===== Data for the task

/-- The one answer that waits is sent. -/
theorem exec_pipAnswerTx_only (frac : Nat) {m : PipMsg} (hears : s.chip.pipHears p = true) (only : (s.chip.port p).pip.waiting = [m])
    (answers : m.answer = true) (typ : m.typ ≠ 4) :
    exec (.pipAnswerTx p frac) s = .next (s.on
      (((s.chip.modPip p fun y => { y with waiting := dropMsg m y.waiting }).pipSend p m (s.chip.now + frac)).pipNegotiate p)) := by
  have found : ((s.chip.port p).pip.waiting.find? (·.answer)) = some m := by
    rw [only, List.find?_cons_of_pos]
    exact answers
  refine (s.on_pos hears).trans ?_
  rw [found]
  exact s.on_neg fun h => typ h.1

/-- The one message whose answer is due is sent again. -/
theorem exec_pipAnswerTimeout_only (typ seq : Byte) {o : PipOut} (only : (s.chip.port p).pip.outstanding = [o]) (ofTyp : o.msg.typ = typ.toNat)
    (ofSeq : o.msg.seq = some seq.toNat) (none : (s.chip.port p).pip.waiting = []) :
    exec (.pipAnswerTimeout p typ seq) s = .next (s.on (s.chip.pipRetry p o)) := by
  show execPipAnswerTimeout p typ seq s = _
  unfold execPipAnswerTimeout State.act
  dsimp only
  rw [outstanding_found only ofTyp ofSeq, none]
  rfl

end

/-- Settles O12: each message's rule, under the hypotheses of its clause. -/
theorem pipEventsComplete : Obligations.PipEventsComplete := by
  intro s p rate lq seq
  refine ⟨fun body hears state own => (s.on_pos hears).trans (s.on_pos ⟨state, own⟩), exec_capRx_fresh s p rate lq seq,
    fun body x => exec_offerRx_slave s p rate lq seq body rfl, fun body turn o => exec_pipAckRx_diag s p rate lq body turn rfl rfl,
    fun hears listens doze => ?_, fun st delay => exec_sleepRx_allowed s p rate lq seq st delay rfl,
    fun body => exec_pipPauseRx_free s p rate lq seq body rfl, fun body frac hears => s.on_pos hears,
    fun body => exec_diagReqRx_temperature s p rate lq seq body rfl, fun body o => exec_diagRptRx_waited s p rate lq body rfl,
    fun why hears => (s.on_pos hears).trans ?_, fun diff hears some reaches => (s.on_pos hears).trans (s.on_pos ⟨some, reaches⟩),
    fun frac m => exec_pipBackoffEnd_first s p frac, fun frac m => exec_pipAnswerTx_only s p frac,
    fun typ o => exec_pipAnswerTimeout_only s p typ seq, fun burst => s.on_pos burst⟩
  · have heard : (if s.chip.pipHears p then s.chip.pipGood p 5 rate.val lq.toNat else s.chip) = s.chip.pipGood p 5 rate.val lq.toNat :=
      if_pos hears
    show execWakeRx p rate lq s = _
    unfold execWakeRx State.act
    dsimp only
    rw [heard]
    exact s.on_pos ⟨listens, .inl (by rw [doze]; decide)⟩
  · cases why <;> rfl

end Sys2Proof.Machine
end

section
/-! Reflectometry, round trips and the time protocol (05_cable_and_idle.md R160 to R180, 06_folio_time.md R193 to R224). -/

namespace Sys2Proof.Machine

section
variable (s : State) (p : Port)

/-- A quiet line on which no reflection is the far end's. -/
theorem exec_tdrTryEnd_open (noise : Nat) (l : List (Int × Nat)) (busy : s.chip.tdrBusy p = true) (shooting : (s.chip.port p).diag.shooting = true)
    (low : noise * 199526 < s.chip.get (lpB p) DIAG_THR_THR * 512 * 100000) {r : List Refl} (report : r = s.chip.tdrReport p l)
    (open_ : farEnd r = none) :
    exec (.tdrTryEnd p true noise l) s = .next (s.on ((((((s.chip.put (lpB p) DIAG_STAT_COUNT r.length).modDiag p fun x => { x with refls := r }).put
      (lpB p) DIAG_STAT_FAR_END 0).putWide (lpB p + DIAG_TIME_TIME.off) 2 0).loseE p).tdrOver p 1)) := by
  have runs : (s.chip.tdrBusy p && (s.chip.port p).diag.shooting) = true := by rw [busy, shooting]; rfl
  refine (s.on_pos runs).trans ((s.on_neg (by decide)).trans ((s.on_neg (Nat.not_le.mpr low)).trans ?_))
  dsimp only
  rw [← report, open_]

/-- The first round trip of a method L window. -/
theorem exec_methodLWindowEnd_first (m : Nat) (markers : s.chip.markers p = true) (slave : s.chip.on (lpB p) AN_STAT_MS_RESULT = true)
    (en : s.chip.on (lpB p) DIAG_CTL_L_EN = true) (coarse : s.chip.modeOf p = 5 ∨ (s.chip.port p).diag.coarse.isSome = true)
    (first : (s.chip.port p).diag.prevRtt = none) {rtt : Nat}
    (measured : rtt = satU 32 (if s.chip.modeOf p = 5 then ((m : Int) - tTurn (s.chip.modeOf p))
      else nearestRtt (s.chip.modeOf p) ((m : Int) - tTurn (s.chip.modeOf p)) ((s.chip.port p).diag.coarse.getD 0)).toNat) :
    exec (.methodLWindowEnd p m) s = .next (s.on ((s.chip.modDiag p fun x => { x with prevRtt := some rtt }).takeRtt p rtt)) := by
  refine (s.on_pos ⟨markers, slave, en, coarse⟩).trans ?_
  dsimp only
  rw [first, ← measured]

end

/-- Settles O13: each event's rule, under the hypotheses of its clause. -/
theorem cableEventsComplete : Obligations.CableEventsComplete := by
  intro s p
  refine ⟨fun busy => s.on_pos busy, fun busy idle => s.on_pos ?_,
    fun noise l busy shooting low none => exec_tdrTryEnd_open s p noise l busy shooting low rfl none,
    fun frac markers master => s.on_pos ⟨markers, master⟩,
    fun m markers slave en coarse first => exec_methodLWindowEnd_first s p m markers slave en coarse first rfl,
    fun folio slave valid up => s.on_pos ⟨folio, slave, valid, up⟩,
    fun f folio own typ kind oui sub flows master en mode =>
      (s.on_pos ⟨folio, own, typ, kind, oui, sub⟩).trans (s.on_pos ⟨flows, master, en, mode⟩)⟩
  rw [busy, idle]
  rfl

section
variable (s : State)

/-- A Pdelay_Req is sent while the last one was answered and few were lost. -/
theorem exec_pdelayReqTx_answered (i : Fin 16) (folio : s.chip.folioOn = true) (en : s.chip.ptpEn i = true) (up : s.chip.ptpUp i = true)
    (none : (s.chip.folio.ptp[i]).req = none) (few : (s.chip.folio.ptp[i]).lost ≤ 9) :
    exec (.pdelayReqTx i) s = .next (s.on ((s.chip.queueCtl i
      { kind := 3, bytes := s.chip.ptpFrame i 2 0 0 s.chip.folio.ptp[i].seqPd 5 (s.chip.logPdelay i) (be 20 0) }).modPtp i
        fun x => { x with seqPd := (x.seqPd + 1) % 2 ^ 16 })) := by
  have noReq : ¬ (s.chip.folio.ptp[i]).req.isSome = true := by
    rw [none]
    exact Bool.false_ne_true
  refine (s.on_pos ⟨folio, en, up⟩).trans ?_
  dsimp only
  rw [if_neg noReq, if_neg (Nat.not_lt.mpr few)]

end

/-- Settles O14: each event's rule, under the hypotheses of its clause. -/
theorem folioEventsComplete : Obligations.FolioEventsComplete := by
  intro s i
  refine ⟨fun n => rfl, fun b frac own => s.on_pos own, fun b frac own => s.on_pos own, fun b own => s.on_pos own, fun b frac own => s.on_pos ?_,
    fun b folio own en => s.on_pos ?_, fun j src => s.on_pos ?_, fun head src => s.on_pos ⟨head, src⟩, ?_,
    fun master plain => s.on_pos ⟨master, plain⟩, fun master => s.on_pos master, exec_pdelayReqTx_answered s i,
    fun o armed clk due => s.on_pos ⟨armed, clk, due⟩, fun o => rfl⟩
  · rw [own]
    rfl
  · rw [folio, own, en]
    rfl
  · rw [src]
    rfl
  · intro k rising frac sel t clocked onRise onFall room source
    have selected : if rising then sel % 2 = 1 else sel / 2 = 1 := by
      cases rising with
      | true => exact onRise rfl
      | false => exact onFall rfl
    exact exec_captureEdge_queued frac clocked selected source room

end Sys2Proof.Machine
end

section
/-! Lane faults, retimer training and the checkers (07_host_lanes_and_retimer.md R231 to R264). -/

namespace Sys2Proof.Machine

section
variable (s : State) (l : Lane)

/-- A lane whose receiver is back, outside retimer training. -/
theorem exec_laneFaultClear_untrained (v : List (Nat × Nat × Int)) (desk : Bool) (runs : s.chip.laneRuns l = true) (state : s.chip.trnState l ≠ 5)
    (plain : (s.chip.lanes[l]).train = false) :
    let d := (s.chip.laneRx l true true true true false).laneFit l v
    let all := desk && d.hostMode == 1 && hostLanes.all fun h => d.laneRuns h && !d.lanes[h].rxLost
    exec (.laneFaultClear l v desk) s =
      .next (s.on (((if all then d.modHgrp fun h => { h with deskewed := true } else d).pairRx l).laneEval l)) := by
  intro d all
  have clears : (s.chip.laneRuns l && s.chip.trnState l != 5) = true := by simp [runs, state]
  have untrained : (s.chip.laneData l && (s.chip.lanes[l]).train && (s.chip.lanes[l]).rxLost) = false := by
    rw [plain, Bool.and_false, Bool.false_and]
  refine (s.on_pos clears).trans ?_
  dsimp only
  rw [untrained, if_neg Bool.false_ne_true]

/-- The first lane of a bond that is live again restarts its credit. -/
theorem exec_laneLive_first (bond : s.chip.hostMode = 2) (data : s.chip.laneData l = true) (up : s.chip.laneUp l = true)
    (dark : s.chip.on (laneB l) XN_STAT_LIVE = false) (idle : s.chip.quire.idleHold = false)
    (kept : s.chip.bit HGRP HGRP_BOND_STAT_SHED l.val = false) (first : hostLanes.all (fun h => !s.chip.on (laneB h) XN_STAT_LIVE) = true) :
    exec (.laneLive l) s = .next (s.on ((s.chip.put (laneB l) XN_STAT_LIVE 1).creditRestart)) := by
  refine (s.on_pos ⟨bond, data, up, dark, idle⟩).trans ?_
  dsimp only
  rw [first, kept, if_pos rfl, if_neg Bool.false_ne_true]

/-- An injected bit comes back through near-end loopback to a locked checker. -/
theorem Chip.patInject_near {c : Chip} (gen : c.on (laneB l) XN_PAT_CTL_GEN_EN = true) (near : c.get (laneB l) XN_CTL_LPBK = 1)
    (chk : c.on (laneB l) XN_PAT_CTL_CHK_EN = true) (lock : c.on (laneB l) XN_PAT_STAT_LOCK = true) :
    c.patInject l = (c.modLane l fun x => { x with injected := x.injected + 1 }).patErr l 1 := by
  unfold Chip.patInject
  rw [if_pos gen]
  exact if_pos ⟨chk, lock, near⟩

end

==========

**Task prompt**
Would you retype exactly the lines above, from the line with "refine (s.on_pos hears).trans ?_" to the line with "sent again. -/", with both end lines kept and nothing more?

**Solved exercise**
  refine (s.on_pos hears).trans ?_
  rw [found]
  exact s.on_neg fun h => typ h.1

/-- The one message whose answer is due is sent again. -/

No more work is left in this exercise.